▶ [Exercise directions]: Lines to restate from the data below: from the one containing "new member. -/" to the one containing "j.slot ≠ n := by", both included. Give them again exactly, and only them.

▶ [Material provided]:
-- ==== Sys2Proof/Laws/Jobs.lean ====
section
/-! SUPPORT. The job pool: its members, the lookup of a job by its slot, and the job an engine conducts. -/

namespace Sys2Proof.Machine

/-- A job is in the pool exactly if it stands in one of the four queues. -/
theorem State.mem_jobs {s : State} {j : Job} : j ∈ s.jobs ↔ ∃ b : BranchId, j ∈ (s.branch b).queue := by
  unfold State.jobs
  rw [List.mem_flatMap]
  constructor
  · rintro ⟨br, hbr, hj⟩
    obtain ⟨i, hi, rfl⟩ := List.mem_iff_getElem.1 hbr
    have hi4 : i < 4 := by simpa using hi
    exact ⟨⟨i, hi4⟩, by simpa [State.branch] using hj⟩
  · rintro ⟨b, hj⟩
    exact ⟨s.branch b, by simp [State.branch], hj⟩

/-- With one job to a slot, jobs in one slot are one job. -/
theorem slots_inj {l : List Job} (h : (l.map (·.slot)).Nodup) {i j : Job} (hi : i ∈ l) (hj : j ∈ l)
    (e : i.slot = j.slot) : i = j :=
  List.inj_on_of_nodup_map h hi hj e

/-- With one job to a slot, a search by slot finds the job of the slot. -/
theorem find_slot {l : List Job} (h : (l.map (·.slot)).Nodup) {j : Job} (hj : j ∈ l) :
    (l.find? fun i => i.slot == j.slot) = some j := by
  cases hf : l.find? fun i => i.slot == j.slot with
  | none => simpa using List.find?_eq_none.1 hf j hj
  | some i =>
    have hi : i.slot = j.slot := by simpa using List.find?_some hf
    rw [slots_inj h (List.mem_of_find?_eq_some hf) hj hi]

/-- The pool finds each of its jobs by its slot. -/
theorem PoolLaw.findJob {s : State} (h : PoolLaw s) {j : Job} (hj : j ∈ s.jobs) : s.findJob j.slot = some j :=
  find_slot h.slots hj

/-- The pool finds nothing in a slot that no job of it has. -/
theorem State.findJob_none {s : State} {n : SlotId} (h : ∀ j ∈ s.jobs, j.slot ≠ n) : s.findJob n = none :=
  List.find?_eq_none.2 fun j hj => by simpa using h j hj

/-- A job of the pool stands in the queue of its BRANCH. -/
theorem PoolLaw.mem_queue {s : State} (h : PoolLaw s) {j : Job} (hj : j ∈ s.jobs) : j ∈ (s.branch j.branch).queue := by
  obtain ⟨b, hb⟩ := State.mem_jobs.1 hj
  rw [h.placed b j hb]
  exact hb

/-- The slots of one queue are all different. -/
theorem PoolLaw.queue_slots {s : State} (h : PoolLaw s) (b : BranchId) :
    ((s.branch b).queue.map (·.slot)).Nodup := by
  have hs := h.slots
  unfold State.jobs at hs
  rw [List.map_flatMap] at hs
  exact (List.nodup_flatMap.1 hs).1 (s.branch b) (by simp [State.branch])

/-- The job an engine conducts is found. -/
theorem Conducts.conducting {s : State} {b : BranchId} {c : Conduct} {j : Job} (h : Conducts s b c j) :
    s.conducting b = some (c, j) := by
  have hf : ((s.branch b).queue.find? fun i => i.slot == c.slot) = some j := by
    rw [← h.slot]
    exact find_slot (h.pool.queue_slots b) h.member
  unfold State.conducting
  rw [h.engine]
  simp only [hf]

/-- The job an engine conducts is of its branch. -/
theorem Conducts.branch {s : State} {b : BranchId} {c : Conduct} {j : Job} (h : Conducts s b c j) : j.branch = b :=
  h.pool.placed b j h.member

/-- An engine that is not ACTIVE conducts nothing. -/
theorem State.conducting_none {s : State} {b : BranchId} (h : ∀ c, (s.branch b).engine ≠ .active c) :
    s.conducting b = none := by
  unfold State.conducting
  split
  · rename_i c hc
    exact absurd hc (h c)
  all_goals rfl

/-- A job's record changed in its place, read branch by branch. -/
theorem State.branch_updateJob (s : State) (j : Job) (f : Job → Job) (k : BranchId) :
    (s.updateJob j f).branch k =
      if j.branch = k then
        { s.branch k with queue := (s.branch k).queue.map fun i => if i.slot = j.slot then f i else i }
      else s.branch k := by
  unfold State.updateJob
  rw [State.branch_setBranch]
  split
  · rename_i h; rw [h]
  · rfl

/-- A job dropped from its queue, read branch by branch. -/
theorem State.branch_dropJob (s : State) (j : Job) (k : BranchId) :
    (s.dropJob j).branch k =
      if j.branch = k then { s.branch k with queue := (s.branch k).queue.filter fun i => i.slot ≠ j.slot }
      else s.branch k := by
  unfold State.dropJob
  rw [State.branch_setBranch]
  split
  · rename_i h; rw [h]
  · rfl

/-- The end of a job changes no branch but its own, and there only the queue, which loses the job; unless it is a posted
job that holds its route. -/
theorem State.branch_deliver (s : State) (j : Job) (st : Status) (k : BranchId) :
    (s.deliver j st).branch k =
      if j.branch = k then { s.branch k with queue := (s.branch k).queue.filter fun i => i.slot ≠ j.slot }
      else s.branch k := by
  rw [← State.branch_dropJob]
  unfold State.deliver
  simp only [State.branch]
  repeat' split
  all_goals simp [State.jobLeaves]

/-- A job removed without an end record leaves its queue, and no branch changes otherwise. -/
theorem State.branch_removeJob (s : State) (j : Job) (k : BranchId) :
    (s.removeJob j).branch k =
      if j.branch = k then { s.branch k with queue := (s.branch k).queue.filter fun i => i.slot ≠ j.slot }
      else s.branch k := by
  rw [← State.branch_dropJob]
  unfold State.removeJob
  simp only [State.branch]
  repeat' split
  all_goals simp [State.jobLeaves, State.clearPollOut]

/-- A job placed keeps the others in their order, and is the only new member. -/
theorem mem_placeJob {i j : Job} {q : List Job} : i ∈ placeJob j q ↔ i = j ∨ i ∈ q := by
  have insert : ∀ (p : Job → Bool) (q : List Job), i ∈ insertAfterLast p j q ↔ i = j ∨ i ∈ q := by
    intro p q
    induction q with
    | nil => simp [insertAfterLast]
    | cons a q ih =>
      unfold insertAfterLast
      split
      · simp only [List.mem_cons, ih]
        tauto
      · simp
  unfold placeJob
  split
  · exact insert _ q
  · simp [or_comm]

/-- A job selected is QUEUED and stands in the queue. -/
theorem firstEligible_some {ahead : List (Option RouteId)} {q : List Job} {j : Job}
    (h : firstEligible ahead q = some j) : j ∈ q ∧ j.state = .queued ∧ j.route ∉ ahead := by
  induction q generalizing ahead with
  | nil => simp [firstEligible] at h
  | cons i q ih =>
    unfold firstEligible at h
    split at h
    · rename_i hi
      cases h
      exact ⟨List.mem_cons_self, hi⟩
    · obtain ⟨hm, hq, hr⟩ := ih h
      exact ⟨List.mem_cons_of_mem _ hm, hq, fun hx => hr (List.mem_cons_of_mem _ hx)⟩

/-- A free slot is no job's slot. -/
theorem State.freeSlot_some {s : State} {n : SlotId} (h : s.freeSlot = some n) : ∀ j ∈ s.jobs, j.slot ≠ n := by
  have hn := List.find?_some h
  simpa using hn

/-- A slot is free while the pool holds fewer than 24 jobs. -/
theorem State.freeSlot_of_room {s : State} (h : s.jobs.length < 24) : ∃ n, s.freeSlot = some n := by
  cases hf : s.freeSlot with
  | some n => exact ⟨n, rfl⟩
  | none =>
    exfalso
    have hall : ∀ n : Fin 24, ∃ j ∈ s.jobs, j.slot = n := by
      intro n
      have := List.find?_eq_none.1 hf n (List.mem_finRange n)
      simpa using this
    have hsub : (List.finRange 24) ⊆ s.jobs.map (·.slot) := by
      intro n _
      obtain ⟨j, hj, rfl⟩ := hall n
      exact List.mem_map_of_mem hj
    have hle := (List.nodup_finRange 24).subperm hsub |>.length_le
    simp at hle
    omega

end Sys2Proof.Machine
end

▶ [Solved exercise]:
/-- A job placed keeps the others in their order, and is the only new member. -/
theorem mem_placeJob {i j : Job} {q : List Job} : i ∈ placeJob j q ↔ i = j ∨ i ∈ q := by
  have insert : ∀ (p : Job → Bool) (q : List Job), i ∈ insertAfterLast p j q ↔ i = j ∨ i ∈ q := by
    intro p q
    induction q with
    | nil => simp [insertAfterLast]
    | cons a q ih =>
      unfold insertAfterLast
      split
      · simp only [List.mem_cons, ih]
        tauto
      · simp
  unfold placeJob
  split
  · exact insert _ q
  · simp [or_comm]

/-- A job selected is QUEUED and stands in the queue. -/
theorem firstEligible_some {ahead : List (Option RouteId)} {q : List Job} {j : Job}
    (h : firstEligible ahead q = some j) : j ∈ q ∧ j.state = .queued ∧ j.route ∉ ahead := by
  induction q generalizing ahead with
  | nil => simp [firstEligible] at h
  | cons i q ih =>
    unfold firstEligible at h
    split at h
    · rename_i hi
      cases h
      exact ⟨List.mem_cons_self, hi⟩
    · obtain ⟨hm, hq, hr⟩ := ih h
      exact ⟨List.mem_cons_of_mem _ hm, hq, fun hx => hr (List.mem_cons_of_mem _ hx)⟩

/-- A free slot is no job's slot. -/
theorem State.freeSlot_some {s : State} {n : SlotId} (h : s.freeSlot = some n) : ∀ j ∈ s.jobs, j.slot ≠ n := by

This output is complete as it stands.